Instructions for the task> Word for word, reproduce each of the entries.

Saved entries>

-- ==== Sys2Proof/Laws/KeepCare.lean ====
section
/-! SUPPORT. That each operation leaves `State.kept`: faults, the Dimmer, counters, start-up and register writes. -/

namespace Sys2Proof.Machine

set_option linter.unusedVariables false

@[simp] theorem keep_modSrc (i : Nat) (f : Src → Src) (s : State) : (modSrc i f s).kept = s.kept := by simp [modSrc]
@[simp] theorem keep_putLatch (i : Nat) (real : Bool) (l : Latch) (s : State) : (putLatch i real l s).kept = s.kept := by simp [putLatch]
@[simp] theorem keep_logFault (src cls eff kind flags inst : Nat) (detail : Bytes) (s : State) : (logFault src cls eff kind flags inst detail s).kept = s.kept := by simp [logFault]
@[simp] theorem keep_queueAct (i inst : Nat) (act real : Bool) (s : State) : (queueAct i inst act real s).kept = s.kept := by simp [queueAct]
@[simp] theorem keep_latchEvent (i inst cls : Nat) (real : Bool) (detail : Bytes) (s : State) : (latchEvent i inst cls real detail s).kept = s.kept := by simp [latchEvent]
@[simp] theorem keep_unwait (i : Nat) (real esc action : Bool) (s : State) : (unwait i real esc action s).kept = s.kept := by simp [unwait]
@[simp] theorem keep_releaseSafe (i : Nat) (s : State) : (releaseSafe i s).kept = s.kept := by simp [releaseSafe]
@[simp] theorem keep_dropLatch (i : Nat) (real : Bool) (s : State) : (dropLatch i real s).kept = s.kept := by simp [dropLatch]
@[simp] theorem keep_ackLatch (i : Nat) (real auto : Bool) (s : State) : (ackLatch i real auto s).kept = s.kept := by simp [ackLatch]
@[simp] theorem keep_clearLatch (i : Nat) (real : Bool) (s : State) : (clearLatch i real s).kept = s.kept := by simp [clearLatch]
@[simp] theorem keep_setForce (i : Nat) (on : Bool) (cls inst : Nat) (s : State) : (setForce i on cls inst s).kept = s.kept := by simp [setForce]
@[simp] theorem keep_setSrcCfg (i v : Nat) (s : State) : (setSrcCfg i v s).kept = s.kept := by simp [setSrcCfg]
@[simp] theorem keep_faultStep1 (w : Pend) (s : State) : (faultStep1 w s).kept = s.kept := by simp [faultStep1]
@[simp] theorem keep_faultStep2 (w : Pend) (s : State) : (faultStep2 w s).kept = s.kept := by simp [faultStep2]
@[simp] theorem keep_faultStep3 (s : State) : (faultStep3 s).kept = s.kept := by simp [faultStep3]
@[simp] theorem keep_graceEnd (t : GraceTimer) (s : State) : (graceEnd t s).kept = s.kept := by simp [graceEnd]
@[simp] theorem keep_graceEnds (which : Nat → Bool) (s : State) : (graceEnds which s).kept = s.kept := by simp [graceEnds]
@[simp] theorem keep_faultStep4 (s : State) : (faultStep4 s).kept = s.kept := by simp [faultStep4]
@[simp] theorem keep_snuffLane (i l : Nat) (s : State) : (snuffLane i l s).kept = s.kept := by simp [snuffLane]
@[simp] theorem keep_snuffPort (i p : Nat) (s : State) : (snuffPort i p s).kept = s.kept := by simp [snuffPort]
@[simp] theorem keep_haltIttas (i : Nat) (s : State) : (haltIttas i s).kept = s.kept := by simp [haltIttas]
@[simp] theorem keep_enterSafe (i inst : Nat) (s : State) : (enterSafe i inst s).kept = s.kept := by
  unfold enterSafe
  dsimp only
  split
  · exact keep_eachDo _ _ _ (fun x s => keep_snuffLane ..)
  · split
    · exact keep_snuffPort ..
    · split
      · exact keep_eachDo _ _ _ (fun x s => keep_snuffPort ..)
      · split
        · rw [keep_memLoss, keep_memLosing]
        · split
          · exact keep_haltIttas ..
          · split
            · split
              · exact keep_busOff1 ..
              · exact keep_busOff0 ..
            · split
              · rw [kept_modTime]
                exact keep_eachDo _ _ _ (fun x s => keep_snuffLane ..)
              · rfl
@[simp] theorem keep_tripStop (i : Nat) (real : Bool) (s : State) : (tripStop i real s).kept = s.kept := by
  unfold tripStop; split <;> rfl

Answer space>
-- ==== Sys2Proof/Laws/KeepCare.lean ====
section
/-! SUPPORT. That each operation leaves `State.kept`: faults, the Dimmer, counters, start-up and register writes. -/

namespace Sys2Proof.Machine

set_option linter.unusedVariables false

@[simp] theorem keep_modSrc (i : Nat) (f : Src → Src) (s : State) : (modSrc i f s).kept = s.kept := by simp [modSrc]
@[simp] theorem keep_putLatch (i : Nat) (real : Bool) (l : Latch) (s : State) : (putLatch i real l s).kept = s.kept := by simp [putLatch]
@[simp] theorem keep_logFault (src cls eff kind flags inst : Nat) (detail : Bytes) (s : State) : (logFault src cls eff kind flags inst detail s).kept = s.kept := by simp [logFault]
@[simp] theorem keep_queueAct (i inst : Nat) (act real : Bool) (s : State) : (queueAct i inst act real s).kept = s.kept := by simp [queueAct]
@[simp] theorem keep_latchEvent (i inst cls : Nat) (real : Bool) (detail : Bytes) (s : State) : (latchEvent i inst cls real detail s).kept = s.kept := by simp [latchEvent]
@[simp] theorem keep_unwait (i : Nat) (real esc action : Bool) (s : State) : (unwait i real esc action s).kept = s.kept := by simp [unwait]
@[simp] theorem keep_releaseSafe (i : Nat) (s : State) : (releaseSafe i s).kept = s.kept := by simp [releaseSafe]
@[simp] theorem keep_dropLatch (i : Nat) (real : Bool) (s : State) : (dropLatch i real s).kept = s.kept := by simp [dropLatch]
@[simp] theorem keep_ackLatch (i : Nat) (real auto : Bool) (s : State) : (ackLatch i real auto s).kept = s.kept := by simp [ackLatch]
@[simp] theorem keep_clearLatch (i : Nat) (real : Bool) (s : State) : (clearLatch i real s).kept = s.kept := by simp [clearLatch]
@[simp] theorem keep_setForce (i : Nat) (on : Bool) (cls inst : Nat) (s : State) : (setForce i on cls inst s).kept = s.kept := by simp [setForce]
@[simp] theorem keep_setSrcCfg (i v : Nat) (s : State) : (setSrcCfg i v s).kept = s.kept := by simp [setSrcCfg]
@[simp] theorem keep_faultStep1 (w : Pend) (s : State) : (faultStep1 w s).kept = s.kept := by simp [faultStep1]
@[simp] theorem keep_faultStep2 (w : Pend) (s : State) : (faultStep2 w s).kept = s.kept := by simp [faultStep2]
@[simp] theorem keep_faultStep3 (s : State) : (faultStep3 s).kept = s.kept := by simp [faultStep3]
@[simp] theorem keep_graceEnd (t : GraceTimer) (s : State) : (graceEnd t s).kept = s.kept := by simp [graceEnd]
@[simp] theorem keep_graceEnds (which : Nat → Bool) (s : State) : (graceEnds which s).kept = s.kept := by simp [graceEnds]
@[simp] theorem keep_faultStep4 (s : State) : (faultStep4 s).kept = s.kept := by simp [faultStep4]
@[simp] theorem keep_snuffLane (i l : Nat) (s : State) : (snuffLane i l s).kept = s.kept := by simp [snuffLane]
@[simp] theorem keep_snuffPort (i p : Nat) (s : State) : (snuffPort i p s).kept = s.kept := by simp [snuffPort]
@[simp] theorem keep_haltIttas (i : Nat) (s : State) : (haltIttas i s).kept = s.kept := by simp [haltIttas]
@[simp] theorem keep_enterSafe (i inst : Nat) (s : State) : (enterSafe i inst s).kept = s.kept := by
  unfold enterSafe
  dsimp only
  split
  · exact keep_eachDo _ _ _ (fun x s => keep_snuffLane ..)
  · split
    · exact keep_snuffPort ..
    · split
      · exact keep_eachDo _ _ _ (fun x s => keep_snuffPort ..)
      · split
        · rw [keep_memLoss, keep_memLosing]
        · split
          · exact keep_haltIttas ..
          · split
            · split
              · exact keep_busOff1 ..
              · exact keep_busOff0 ..
            · split
              · rw [kept_modTime]
                exact keep_eachDo _ _ _ (fun x s => keep_snuffLane ..)
              · rfl
@[simp] theorem keep_tripStop (i : Nat) (real : Bool) (s : State) : (tripStop i real s).kept = s.kept := by
  unfold tripStop; split <;> rfl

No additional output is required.